*** RECORDS PROVIDED

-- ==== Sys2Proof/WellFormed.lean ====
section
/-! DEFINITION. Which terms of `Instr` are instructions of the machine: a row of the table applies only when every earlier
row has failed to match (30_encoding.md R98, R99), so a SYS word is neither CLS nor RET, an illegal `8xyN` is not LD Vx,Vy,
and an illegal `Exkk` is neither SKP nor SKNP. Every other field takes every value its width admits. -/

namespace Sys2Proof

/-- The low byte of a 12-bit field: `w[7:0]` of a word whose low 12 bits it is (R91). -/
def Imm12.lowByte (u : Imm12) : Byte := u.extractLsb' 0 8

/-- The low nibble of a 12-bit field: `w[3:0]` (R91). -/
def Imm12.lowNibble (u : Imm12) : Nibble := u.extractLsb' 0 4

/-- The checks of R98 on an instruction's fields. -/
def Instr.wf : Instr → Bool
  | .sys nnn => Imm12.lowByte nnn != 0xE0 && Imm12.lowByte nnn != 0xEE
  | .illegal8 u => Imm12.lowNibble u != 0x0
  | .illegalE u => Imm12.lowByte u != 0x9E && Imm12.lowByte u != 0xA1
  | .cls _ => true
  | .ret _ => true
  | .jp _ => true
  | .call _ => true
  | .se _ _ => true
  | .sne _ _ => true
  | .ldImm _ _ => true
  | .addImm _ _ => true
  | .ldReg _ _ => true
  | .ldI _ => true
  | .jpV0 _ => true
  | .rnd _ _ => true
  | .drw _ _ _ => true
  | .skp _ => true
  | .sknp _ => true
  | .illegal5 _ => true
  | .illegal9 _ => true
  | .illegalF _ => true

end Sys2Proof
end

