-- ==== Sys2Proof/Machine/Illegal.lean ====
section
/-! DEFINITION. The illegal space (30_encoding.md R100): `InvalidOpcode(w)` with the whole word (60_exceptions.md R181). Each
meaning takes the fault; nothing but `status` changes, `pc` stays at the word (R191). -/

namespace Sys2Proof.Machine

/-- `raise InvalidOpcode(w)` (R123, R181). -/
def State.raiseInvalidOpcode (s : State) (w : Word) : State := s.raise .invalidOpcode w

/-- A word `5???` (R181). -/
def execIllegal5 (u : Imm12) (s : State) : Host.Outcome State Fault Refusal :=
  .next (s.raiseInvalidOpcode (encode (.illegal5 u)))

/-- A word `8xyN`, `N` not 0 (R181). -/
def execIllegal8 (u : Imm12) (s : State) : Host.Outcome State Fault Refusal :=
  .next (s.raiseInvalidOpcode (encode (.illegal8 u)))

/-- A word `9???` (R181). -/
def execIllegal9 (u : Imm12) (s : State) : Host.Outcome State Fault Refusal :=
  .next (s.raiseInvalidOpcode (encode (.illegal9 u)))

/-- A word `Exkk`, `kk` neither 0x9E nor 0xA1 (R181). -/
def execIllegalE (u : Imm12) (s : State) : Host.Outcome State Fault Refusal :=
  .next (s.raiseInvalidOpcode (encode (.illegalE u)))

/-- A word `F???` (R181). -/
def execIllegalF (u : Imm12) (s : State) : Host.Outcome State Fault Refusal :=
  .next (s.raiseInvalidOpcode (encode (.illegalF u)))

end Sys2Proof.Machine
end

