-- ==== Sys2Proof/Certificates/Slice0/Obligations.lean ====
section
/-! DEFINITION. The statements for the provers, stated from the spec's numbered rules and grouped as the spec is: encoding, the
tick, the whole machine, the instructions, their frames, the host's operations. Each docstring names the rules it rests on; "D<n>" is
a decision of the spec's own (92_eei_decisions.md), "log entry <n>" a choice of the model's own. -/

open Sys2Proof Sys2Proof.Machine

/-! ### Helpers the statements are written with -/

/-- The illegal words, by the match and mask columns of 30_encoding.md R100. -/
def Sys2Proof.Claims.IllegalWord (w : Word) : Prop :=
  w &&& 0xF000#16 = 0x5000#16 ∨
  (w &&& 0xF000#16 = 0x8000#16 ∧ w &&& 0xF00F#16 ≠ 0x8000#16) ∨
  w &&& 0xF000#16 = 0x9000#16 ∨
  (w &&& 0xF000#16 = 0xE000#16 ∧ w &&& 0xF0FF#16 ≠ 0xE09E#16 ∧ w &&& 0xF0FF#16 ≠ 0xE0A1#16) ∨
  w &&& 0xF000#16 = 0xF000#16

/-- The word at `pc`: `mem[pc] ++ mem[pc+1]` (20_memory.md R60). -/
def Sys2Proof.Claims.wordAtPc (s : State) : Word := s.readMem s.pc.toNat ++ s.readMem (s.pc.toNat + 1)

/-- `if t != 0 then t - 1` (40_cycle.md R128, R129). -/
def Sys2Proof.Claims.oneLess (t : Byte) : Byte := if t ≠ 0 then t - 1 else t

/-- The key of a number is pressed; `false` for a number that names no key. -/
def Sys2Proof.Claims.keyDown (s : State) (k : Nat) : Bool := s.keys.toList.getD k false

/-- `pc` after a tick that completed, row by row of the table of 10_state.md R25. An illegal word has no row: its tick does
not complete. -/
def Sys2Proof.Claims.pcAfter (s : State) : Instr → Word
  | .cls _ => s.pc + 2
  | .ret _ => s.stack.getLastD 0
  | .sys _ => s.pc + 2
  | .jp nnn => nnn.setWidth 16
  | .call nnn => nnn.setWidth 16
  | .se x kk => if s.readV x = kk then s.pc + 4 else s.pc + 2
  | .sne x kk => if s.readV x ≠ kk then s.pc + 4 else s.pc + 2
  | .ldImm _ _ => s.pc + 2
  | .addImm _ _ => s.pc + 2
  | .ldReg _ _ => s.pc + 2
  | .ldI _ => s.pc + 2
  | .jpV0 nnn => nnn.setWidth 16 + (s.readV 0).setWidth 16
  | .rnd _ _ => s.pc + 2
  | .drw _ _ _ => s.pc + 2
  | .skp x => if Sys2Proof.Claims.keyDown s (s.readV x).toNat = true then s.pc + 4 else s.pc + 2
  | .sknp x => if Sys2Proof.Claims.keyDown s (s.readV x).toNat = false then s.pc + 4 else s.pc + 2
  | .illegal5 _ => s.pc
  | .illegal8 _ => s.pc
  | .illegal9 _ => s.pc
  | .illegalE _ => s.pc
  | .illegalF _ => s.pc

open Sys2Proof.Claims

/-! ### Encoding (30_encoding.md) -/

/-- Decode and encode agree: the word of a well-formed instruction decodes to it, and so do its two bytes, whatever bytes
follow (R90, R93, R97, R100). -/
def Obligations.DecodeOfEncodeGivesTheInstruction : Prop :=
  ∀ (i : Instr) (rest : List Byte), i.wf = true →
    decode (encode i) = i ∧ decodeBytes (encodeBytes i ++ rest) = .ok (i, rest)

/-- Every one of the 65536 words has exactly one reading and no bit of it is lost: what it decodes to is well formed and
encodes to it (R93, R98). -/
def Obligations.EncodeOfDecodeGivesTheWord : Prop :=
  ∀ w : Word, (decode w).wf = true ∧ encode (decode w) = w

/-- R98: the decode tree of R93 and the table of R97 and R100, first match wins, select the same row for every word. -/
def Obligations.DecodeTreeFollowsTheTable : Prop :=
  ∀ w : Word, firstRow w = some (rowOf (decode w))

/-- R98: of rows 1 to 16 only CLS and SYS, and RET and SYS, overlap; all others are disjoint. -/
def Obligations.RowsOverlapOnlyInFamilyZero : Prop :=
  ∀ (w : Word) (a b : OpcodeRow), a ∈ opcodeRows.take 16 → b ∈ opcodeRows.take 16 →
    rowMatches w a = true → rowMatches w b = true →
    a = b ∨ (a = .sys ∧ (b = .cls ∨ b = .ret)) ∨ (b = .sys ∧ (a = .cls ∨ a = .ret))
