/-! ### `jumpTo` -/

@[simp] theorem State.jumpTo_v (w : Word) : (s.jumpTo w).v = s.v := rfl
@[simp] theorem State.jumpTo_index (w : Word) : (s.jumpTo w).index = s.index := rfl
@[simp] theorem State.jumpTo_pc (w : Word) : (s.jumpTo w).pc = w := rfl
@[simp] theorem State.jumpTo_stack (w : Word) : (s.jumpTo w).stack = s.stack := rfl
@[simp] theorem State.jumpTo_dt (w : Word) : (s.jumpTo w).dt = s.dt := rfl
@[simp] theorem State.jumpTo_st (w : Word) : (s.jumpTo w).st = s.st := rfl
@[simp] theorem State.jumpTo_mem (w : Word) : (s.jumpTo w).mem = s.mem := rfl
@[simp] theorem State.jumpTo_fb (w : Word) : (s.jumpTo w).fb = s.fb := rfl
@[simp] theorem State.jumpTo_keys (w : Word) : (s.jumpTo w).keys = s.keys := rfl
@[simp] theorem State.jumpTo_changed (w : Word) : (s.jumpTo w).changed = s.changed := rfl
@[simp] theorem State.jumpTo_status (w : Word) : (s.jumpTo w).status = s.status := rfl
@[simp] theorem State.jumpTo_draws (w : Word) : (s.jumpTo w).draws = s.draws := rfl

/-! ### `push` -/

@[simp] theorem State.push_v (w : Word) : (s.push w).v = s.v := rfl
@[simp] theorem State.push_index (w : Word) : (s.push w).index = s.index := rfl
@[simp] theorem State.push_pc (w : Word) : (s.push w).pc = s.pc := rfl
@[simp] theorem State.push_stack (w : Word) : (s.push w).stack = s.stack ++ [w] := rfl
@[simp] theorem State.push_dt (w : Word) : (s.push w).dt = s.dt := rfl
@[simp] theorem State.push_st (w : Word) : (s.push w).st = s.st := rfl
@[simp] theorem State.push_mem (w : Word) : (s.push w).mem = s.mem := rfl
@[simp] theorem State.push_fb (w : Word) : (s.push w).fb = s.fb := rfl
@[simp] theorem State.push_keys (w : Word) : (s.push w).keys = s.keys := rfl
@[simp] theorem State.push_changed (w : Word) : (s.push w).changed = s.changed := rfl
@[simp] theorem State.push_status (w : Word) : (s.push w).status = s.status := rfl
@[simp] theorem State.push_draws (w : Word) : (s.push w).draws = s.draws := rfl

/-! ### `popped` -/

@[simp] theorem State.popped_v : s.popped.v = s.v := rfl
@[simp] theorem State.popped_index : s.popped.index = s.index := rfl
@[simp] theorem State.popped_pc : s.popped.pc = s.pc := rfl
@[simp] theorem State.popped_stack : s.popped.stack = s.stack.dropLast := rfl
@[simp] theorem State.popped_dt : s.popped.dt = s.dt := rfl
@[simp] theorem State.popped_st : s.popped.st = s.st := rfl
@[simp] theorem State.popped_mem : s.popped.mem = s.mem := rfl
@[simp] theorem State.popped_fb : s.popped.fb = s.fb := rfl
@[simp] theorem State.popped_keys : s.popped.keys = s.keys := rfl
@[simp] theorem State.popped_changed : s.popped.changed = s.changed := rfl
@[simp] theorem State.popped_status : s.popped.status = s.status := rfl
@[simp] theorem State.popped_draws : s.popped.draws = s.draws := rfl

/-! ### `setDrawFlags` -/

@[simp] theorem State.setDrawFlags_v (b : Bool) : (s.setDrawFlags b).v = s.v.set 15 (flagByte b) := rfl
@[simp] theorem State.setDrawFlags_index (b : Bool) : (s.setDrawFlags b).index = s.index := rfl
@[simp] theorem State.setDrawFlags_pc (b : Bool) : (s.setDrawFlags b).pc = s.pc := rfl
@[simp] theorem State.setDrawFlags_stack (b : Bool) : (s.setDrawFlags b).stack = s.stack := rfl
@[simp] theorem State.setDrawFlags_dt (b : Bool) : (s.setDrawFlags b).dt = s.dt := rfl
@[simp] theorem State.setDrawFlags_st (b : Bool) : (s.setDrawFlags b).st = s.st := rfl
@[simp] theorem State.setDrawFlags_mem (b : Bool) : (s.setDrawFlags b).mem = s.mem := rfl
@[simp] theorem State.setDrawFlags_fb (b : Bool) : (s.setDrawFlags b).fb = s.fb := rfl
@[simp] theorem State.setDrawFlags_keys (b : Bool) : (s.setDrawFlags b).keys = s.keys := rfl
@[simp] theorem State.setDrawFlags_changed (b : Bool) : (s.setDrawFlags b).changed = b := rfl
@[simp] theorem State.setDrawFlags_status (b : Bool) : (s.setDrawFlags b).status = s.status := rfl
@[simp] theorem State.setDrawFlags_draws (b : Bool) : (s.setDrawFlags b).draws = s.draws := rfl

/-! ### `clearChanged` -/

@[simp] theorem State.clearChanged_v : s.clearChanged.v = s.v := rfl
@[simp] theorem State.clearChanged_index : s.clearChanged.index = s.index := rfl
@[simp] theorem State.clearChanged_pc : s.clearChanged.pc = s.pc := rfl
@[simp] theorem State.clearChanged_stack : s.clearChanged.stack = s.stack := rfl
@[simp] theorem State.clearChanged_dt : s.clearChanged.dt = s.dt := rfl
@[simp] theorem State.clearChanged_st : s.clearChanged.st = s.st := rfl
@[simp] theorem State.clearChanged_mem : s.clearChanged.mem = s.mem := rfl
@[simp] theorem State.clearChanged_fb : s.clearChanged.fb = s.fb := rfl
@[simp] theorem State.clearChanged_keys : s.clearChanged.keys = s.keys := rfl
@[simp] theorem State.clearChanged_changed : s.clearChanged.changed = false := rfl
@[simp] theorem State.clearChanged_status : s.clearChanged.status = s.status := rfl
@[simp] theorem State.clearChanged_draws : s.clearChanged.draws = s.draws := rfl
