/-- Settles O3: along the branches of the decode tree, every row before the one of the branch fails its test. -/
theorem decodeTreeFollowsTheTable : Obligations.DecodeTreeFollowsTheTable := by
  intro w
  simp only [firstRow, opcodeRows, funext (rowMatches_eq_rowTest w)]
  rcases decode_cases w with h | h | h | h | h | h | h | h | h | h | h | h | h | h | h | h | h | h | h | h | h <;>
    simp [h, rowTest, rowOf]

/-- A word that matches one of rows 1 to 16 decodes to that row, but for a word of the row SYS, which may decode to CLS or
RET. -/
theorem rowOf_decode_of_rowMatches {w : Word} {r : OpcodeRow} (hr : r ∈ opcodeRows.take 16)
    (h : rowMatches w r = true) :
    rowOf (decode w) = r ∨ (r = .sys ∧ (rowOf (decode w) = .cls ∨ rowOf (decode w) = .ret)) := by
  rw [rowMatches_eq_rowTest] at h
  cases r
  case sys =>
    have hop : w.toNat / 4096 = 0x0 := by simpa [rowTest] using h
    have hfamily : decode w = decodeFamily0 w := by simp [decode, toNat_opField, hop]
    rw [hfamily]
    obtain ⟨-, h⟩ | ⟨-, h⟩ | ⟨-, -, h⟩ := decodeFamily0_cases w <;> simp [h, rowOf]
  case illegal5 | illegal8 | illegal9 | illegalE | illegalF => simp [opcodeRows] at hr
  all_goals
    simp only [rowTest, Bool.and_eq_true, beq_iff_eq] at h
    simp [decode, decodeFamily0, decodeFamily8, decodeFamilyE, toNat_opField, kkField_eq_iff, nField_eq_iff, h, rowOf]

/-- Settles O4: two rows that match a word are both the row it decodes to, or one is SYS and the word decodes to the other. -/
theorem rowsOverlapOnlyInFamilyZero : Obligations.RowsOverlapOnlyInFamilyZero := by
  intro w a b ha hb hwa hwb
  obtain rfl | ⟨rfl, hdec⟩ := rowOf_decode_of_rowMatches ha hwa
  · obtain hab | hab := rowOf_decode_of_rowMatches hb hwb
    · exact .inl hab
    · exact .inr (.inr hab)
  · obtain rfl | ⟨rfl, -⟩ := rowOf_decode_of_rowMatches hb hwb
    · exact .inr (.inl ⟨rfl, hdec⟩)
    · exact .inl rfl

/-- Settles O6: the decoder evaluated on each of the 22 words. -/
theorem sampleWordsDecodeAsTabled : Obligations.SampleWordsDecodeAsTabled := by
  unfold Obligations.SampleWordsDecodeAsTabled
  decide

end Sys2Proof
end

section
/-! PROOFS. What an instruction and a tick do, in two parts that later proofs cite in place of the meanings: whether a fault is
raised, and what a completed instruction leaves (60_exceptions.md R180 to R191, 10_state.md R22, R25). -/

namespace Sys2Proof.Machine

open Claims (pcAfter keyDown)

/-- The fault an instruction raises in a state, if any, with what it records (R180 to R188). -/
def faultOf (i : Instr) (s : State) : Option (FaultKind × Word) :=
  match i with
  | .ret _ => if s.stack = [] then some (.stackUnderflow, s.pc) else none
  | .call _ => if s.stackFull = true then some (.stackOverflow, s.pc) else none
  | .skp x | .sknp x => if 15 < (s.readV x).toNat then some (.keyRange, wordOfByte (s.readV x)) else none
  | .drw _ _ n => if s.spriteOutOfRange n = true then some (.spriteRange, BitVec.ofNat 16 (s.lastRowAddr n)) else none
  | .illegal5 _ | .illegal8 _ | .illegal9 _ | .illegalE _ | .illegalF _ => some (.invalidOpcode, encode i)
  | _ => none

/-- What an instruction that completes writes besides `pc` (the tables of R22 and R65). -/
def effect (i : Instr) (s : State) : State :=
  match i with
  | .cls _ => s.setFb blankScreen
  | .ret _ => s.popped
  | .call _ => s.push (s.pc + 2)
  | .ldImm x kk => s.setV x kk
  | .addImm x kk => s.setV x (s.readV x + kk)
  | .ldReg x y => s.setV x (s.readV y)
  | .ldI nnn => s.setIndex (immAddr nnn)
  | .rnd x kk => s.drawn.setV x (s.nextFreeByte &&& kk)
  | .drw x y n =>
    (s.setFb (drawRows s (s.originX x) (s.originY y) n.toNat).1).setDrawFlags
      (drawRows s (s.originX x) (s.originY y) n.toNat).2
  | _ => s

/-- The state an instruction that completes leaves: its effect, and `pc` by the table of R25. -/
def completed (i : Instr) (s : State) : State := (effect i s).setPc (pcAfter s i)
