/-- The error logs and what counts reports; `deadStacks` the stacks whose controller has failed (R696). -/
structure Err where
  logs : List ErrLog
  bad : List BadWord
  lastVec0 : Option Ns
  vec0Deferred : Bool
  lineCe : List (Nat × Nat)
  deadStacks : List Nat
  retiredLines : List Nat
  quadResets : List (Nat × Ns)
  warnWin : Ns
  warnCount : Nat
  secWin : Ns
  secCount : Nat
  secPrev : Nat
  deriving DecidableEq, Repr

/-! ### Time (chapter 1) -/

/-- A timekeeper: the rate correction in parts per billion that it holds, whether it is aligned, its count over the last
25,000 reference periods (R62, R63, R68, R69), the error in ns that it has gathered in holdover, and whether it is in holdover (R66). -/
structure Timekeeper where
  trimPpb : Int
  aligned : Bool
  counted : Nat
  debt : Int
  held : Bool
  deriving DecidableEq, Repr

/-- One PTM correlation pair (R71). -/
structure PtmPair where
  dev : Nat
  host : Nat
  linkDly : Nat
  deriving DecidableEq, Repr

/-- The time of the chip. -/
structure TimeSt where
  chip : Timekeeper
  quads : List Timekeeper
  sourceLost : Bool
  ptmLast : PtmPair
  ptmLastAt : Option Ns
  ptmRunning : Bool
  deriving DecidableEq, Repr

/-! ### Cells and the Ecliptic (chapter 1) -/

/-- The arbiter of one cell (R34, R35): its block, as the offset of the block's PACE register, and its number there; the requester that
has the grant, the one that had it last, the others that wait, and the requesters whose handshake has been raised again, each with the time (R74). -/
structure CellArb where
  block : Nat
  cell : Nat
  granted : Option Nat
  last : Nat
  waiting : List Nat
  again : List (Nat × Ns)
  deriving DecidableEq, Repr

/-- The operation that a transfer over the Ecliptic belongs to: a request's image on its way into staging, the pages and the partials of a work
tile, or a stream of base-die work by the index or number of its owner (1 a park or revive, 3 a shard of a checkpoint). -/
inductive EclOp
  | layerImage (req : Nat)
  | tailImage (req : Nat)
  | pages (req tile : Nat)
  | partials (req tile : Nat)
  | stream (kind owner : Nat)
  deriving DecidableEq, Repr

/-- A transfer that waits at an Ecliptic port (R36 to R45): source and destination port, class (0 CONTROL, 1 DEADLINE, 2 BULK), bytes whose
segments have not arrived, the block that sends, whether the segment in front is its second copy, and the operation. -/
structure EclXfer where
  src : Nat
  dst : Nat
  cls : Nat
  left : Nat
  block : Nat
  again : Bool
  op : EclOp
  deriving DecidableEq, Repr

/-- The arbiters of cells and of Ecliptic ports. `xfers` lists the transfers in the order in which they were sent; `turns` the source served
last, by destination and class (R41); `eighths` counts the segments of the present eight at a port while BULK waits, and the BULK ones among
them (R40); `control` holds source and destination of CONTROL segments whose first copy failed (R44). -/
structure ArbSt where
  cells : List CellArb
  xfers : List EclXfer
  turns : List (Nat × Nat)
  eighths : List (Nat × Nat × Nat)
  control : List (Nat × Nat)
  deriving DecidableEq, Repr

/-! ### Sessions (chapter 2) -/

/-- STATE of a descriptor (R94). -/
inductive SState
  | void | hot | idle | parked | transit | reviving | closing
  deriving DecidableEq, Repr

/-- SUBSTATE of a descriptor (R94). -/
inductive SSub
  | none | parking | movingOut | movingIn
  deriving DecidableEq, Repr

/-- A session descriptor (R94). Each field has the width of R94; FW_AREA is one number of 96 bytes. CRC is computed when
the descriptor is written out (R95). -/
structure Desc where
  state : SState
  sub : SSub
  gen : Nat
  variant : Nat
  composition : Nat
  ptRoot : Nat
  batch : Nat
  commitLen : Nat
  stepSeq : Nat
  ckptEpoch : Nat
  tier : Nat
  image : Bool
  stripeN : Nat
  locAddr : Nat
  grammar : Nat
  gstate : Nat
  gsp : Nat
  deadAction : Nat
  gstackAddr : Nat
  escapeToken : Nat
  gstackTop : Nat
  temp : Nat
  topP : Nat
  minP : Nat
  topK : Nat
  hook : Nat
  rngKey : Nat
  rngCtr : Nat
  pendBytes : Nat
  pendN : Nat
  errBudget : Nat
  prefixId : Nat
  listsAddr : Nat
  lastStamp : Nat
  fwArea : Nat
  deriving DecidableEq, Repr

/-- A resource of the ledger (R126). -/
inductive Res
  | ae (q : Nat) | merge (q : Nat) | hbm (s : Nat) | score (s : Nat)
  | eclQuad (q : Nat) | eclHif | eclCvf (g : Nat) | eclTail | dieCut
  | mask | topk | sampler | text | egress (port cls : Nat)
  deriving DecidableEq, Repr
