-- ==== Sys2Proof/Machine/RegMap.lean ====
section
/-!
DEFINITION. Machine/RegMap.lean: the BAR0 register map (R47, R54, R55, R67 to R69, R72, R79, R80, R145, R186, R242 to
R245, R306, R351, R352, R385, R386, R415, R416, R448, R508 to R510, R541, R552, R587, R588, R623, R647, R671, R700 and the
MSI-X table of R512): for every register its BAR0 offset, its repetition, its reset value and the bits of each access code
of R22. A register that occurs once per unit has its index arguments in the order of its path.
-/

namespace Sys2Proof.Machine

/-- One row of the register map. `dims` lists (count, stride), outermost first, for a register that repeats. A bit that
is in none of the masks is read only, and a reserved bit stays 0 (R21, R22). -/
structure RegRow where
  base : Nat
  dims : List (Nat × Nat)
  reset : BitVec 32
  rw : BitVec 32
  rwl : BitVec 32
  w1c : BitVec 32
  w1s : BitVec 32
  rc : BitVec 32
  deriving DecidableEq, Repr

******

• [WHAT THIS TASK INVOLVES]
What is asked for is an exact copy of the lines above from the one containing "x).toNat = true" through the one containing "decode (encode i)", and only those.

• [RESULT]
  | .skp x => if Sys2Proof.Claims.keyDown s (s.readV x).toNat = true then s.pc + 4 else s.pc + 2
  | .sknp x => if Sys2Proof.Claims.keyDown s (s.readV x).toNat = false then s.pc + 4 else s.pc + 2
  | .illegal5 _ => s.pc
  | .illegal8 _ => s.pc
  | .illegal9 _ => s.pc
  | .illegalE _ => s.pc
  | .illegalF _ => s.pc

open Sys2Proof.Claims

/-! ### Encoding (30_encoding.md) -/

/-- Decode and encode agree: the word of a well-formed instruction decodes to it, and so do its two bytes, whatever bytes
follow (R90, R93, R97, R100). -/
def Obligations.DecodeOfEncodeGivesTheInstruction : Prop :=
  ∀ (i : Instr) (rest : List Byte), i.wf = true →
    decode (encode i) = i ∧ decodeBytes (encodeBytes i ++ rest) = .ok (i, rest)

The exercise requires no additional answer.